Find the points on the curve $\frac{x^2}{9}-\frac{y^2}{16}= 1$ at which the tangents are parallel to y-axis.

(3, 0) and (−3, 0)

The correct answer is Option (2) → (3, 0) and (−3, 0)

Let $P(x_1,y_1)$ be a required point.

The given curve is $\frac{x^2}{9}-\frac{y^2}{16}= 1$ i.e. $16x^2 - 9y^2 = 144$   ...(1)

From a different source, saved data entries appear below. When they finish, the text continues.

-- ==== Sys2Proof/Machine/Search.lean ====
section
/-! DEFINITION. Retrospective search (R308 to R312): specifications, matching, outputs; replay jobs (R336); the search slots. -/

namespace Sys2Proof.Machine

/-! ### Specifications (R308, R309) -/

def scanSource (s : Bytes) : Nat := byteAt s 0
def scanOutput (s : Bytes) : Nat := byteAt s 1
def scanJob (s : Bytes) : Nat := fieldAt s 2 2
def scanByFt (s : Bytes) : Bool := bitOf (byteAt s 4) 0
def scanRescore (s : Bytes) : Bool := bitOf (byteAt s 4) 1
def scanParam (s : Bytes) : Nat := byteAt s 5
def scanStream (s : Bytes) : Nat := fieldAt s 6 2
def scanFrom (s : Bytes) : Nat := fieldAt s 8 8
def scanTo (s : Bytes) : Nat := fieldAt s 16 8
def scanLo (s : Bytes) : Nat := fieldAt s 24 4
def scanHi (s : Bytes) : Nat := fieldAt s 28 4
def scanMax (s : Bytes) : Nat := fieldAt s 116 4

/-- Condition `i`: KIND, SEL, LO, HI. -/
def scanCond (s : Bytes) (i : Nat) : Nat × Nat × Nat × Nat :=
  let c := slice s (64 + 8 * i) 8
  (byteAt c 0, fieldAt c 2 2, fieldAt c 4 2, fieldAt c 6 2)

/-- The sources that a condition KIND may be used with (R309). -/
def condSuits (source kind : Nat) : Bool :=
  match kind with
  | 0 => true | 1 => source == 1 | 2 => source == 2 | 3 => source == 2 | 4 => source == 3 | 5 => source == 3 | 6 => source == 4
  | 7 => source == 4 | _ => false

/-- A specification keeps the table of R308. -/
def scanGood (s : Bytes) : Bool :=
  decide (scanSource s ≤ 4) && decide (scanOutput s ≤ 3) && decide (byteAt s 4 < 16) && (!scanRescore s || scanSource s == 1) &&
    (match scanOutput s with
      | 3 => decide (1 ≤ scanParam s) && decide (scanParam s ≤ 64)
      | 2 => decide (scanParam s ≤ 16)
      | _ => scanParam s == 0) &&
    scanStream s != 0 && decide (scanHi s < 2 ^ 18) && decide (scanLo s ≤ scanHi s) && zeroAt s 113 3 && zeroAt s 120 8 &&
    (List.range 4).all (fun i => condSuits (scanSource s) (scanCond s i).1 && byteAt s (65 + 8 * i) == 0)

/-- A rank lies in the range of a specification. -/
def rankIn (s : Bytes) (r : Nat) : Bool := decide (scanLo s ≤ r) && decide (r ≤ scanHi s)

/-- A window of exponent `k` lies in a specification's range, or its span meets it under BY_FT; `start` bounds the range (R309, R311). -/
def windowIn (s : Bytes) (k : Nat) (start : BitVec 64) (w : Nat) : Bool :=
  if scanByFt s then
    let from_ : Int := windowAbs k start w * windowTicks k
    decide (from_ < min (scanTo s) start.toNat) && decide ((scanFrom s : Int) < from_ + windowTicks k)
  else decide (scanFrom s ≤ w) && decide (w < scanTo s)

/-! ### Ledger records (R309) -/

/-- The value of a condition for a record and a rank. -/
def condValue (source kind sel : Nat) (fs : List Feature) (rec : Bytes) (outcome : Nat) : Nat :=
  match source, kind with
  | 1, 1 => let half := decide (256 ≤ sel); (codeOf fs (vectorCodeBytes rec) (sel % 256) half).1
  | 2, 2 => byteAt rec 10
  | 2, 3 => byteAt rec 9
  | 3, 4 => byteAt rec 10
  | 3, 5 => byteAt rec 9
  | 4, 6 => outcome
  | _, _ => fieldAt rec 8 2

/-- Every used condition holds. -/
def condsHold (s : Bytes) (fs : List Feature) (rec : Bytes) (outcome : Nat) : Bool :=
  (List.range 4).all (fun i =>
    let (kind, sel, lo, hi) := scanCond s i
    let v := condValue (scanSource s) kind sel fs rec outcome
    kind == 0 || (decide (lo ≤ v) && decide (v ≤ hi)))

/-- The ranks of a ledger record with their outcomes: its own rank, or the members of a vote record's group. -/
def recordRanks (plan : Bytes) (source : Nat) (rec : Bytes) : List (Nat × Nat) :=
  if source = 4 then
    match groupById plan (fieldAt rec 8 2) with
    | some g => (g.members.zip (List.range 16)).map (fun m => (m.1, bitsOf (fieldAt rec 24 8) (4 * m.2 + 3) (4 * m.2)))
    | none => []
  else [(bitsOf (fieldAt rec 0 4) 17 0, 0)]

/-- The region of a deviation record is asked for. -/
def regionAsked (s : Bytes) (rec : Bytes) : Bool := scanSource s != 3 || bitOf (fieldAt s 32 8) (byteAt rec 9 % 64)

/-- The matches of a ledger record: one for each rank of it that matches. -/
def ledgerHits (s plan : Bytes) (fs : List Feature) (rec : Bytes) : List (Nat × Bytes) :=
  ((recordRanks plan (scanSource s) rec).filter (fun r => rankIn s r.1 && regionAsked s rec && condsHold s fs rec r.2)).map
    (fun r => (r.1, rec))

Diff. (1) w.r.t. x, we get

$16.2x-9.2y\frac{dy}{dx}= 0⇒ \frac{dy}{dx}=\frac{16x}{9y}⇒\left(\frac{dy}{dx}\right)_P=\frac{16x_1}{9y_1}$

Since the tangent at P is parallel to y-axis, $\left(\frac{dy}{dx}\right)_P=0$

$⇒\frac{9y_1}{16x_1}=0⇒9y_1=0⇒y_1=0$

As $P(x_1,y_1)$ lies on the curve (1), we get

$16{x_1}^2-9.0^2=144⇒{x_1}^2=9⇒x_1=±3$.

Hence, the points at which the tangents to the given curve are parallel to y-axis are (3, 0) and (−3, 0).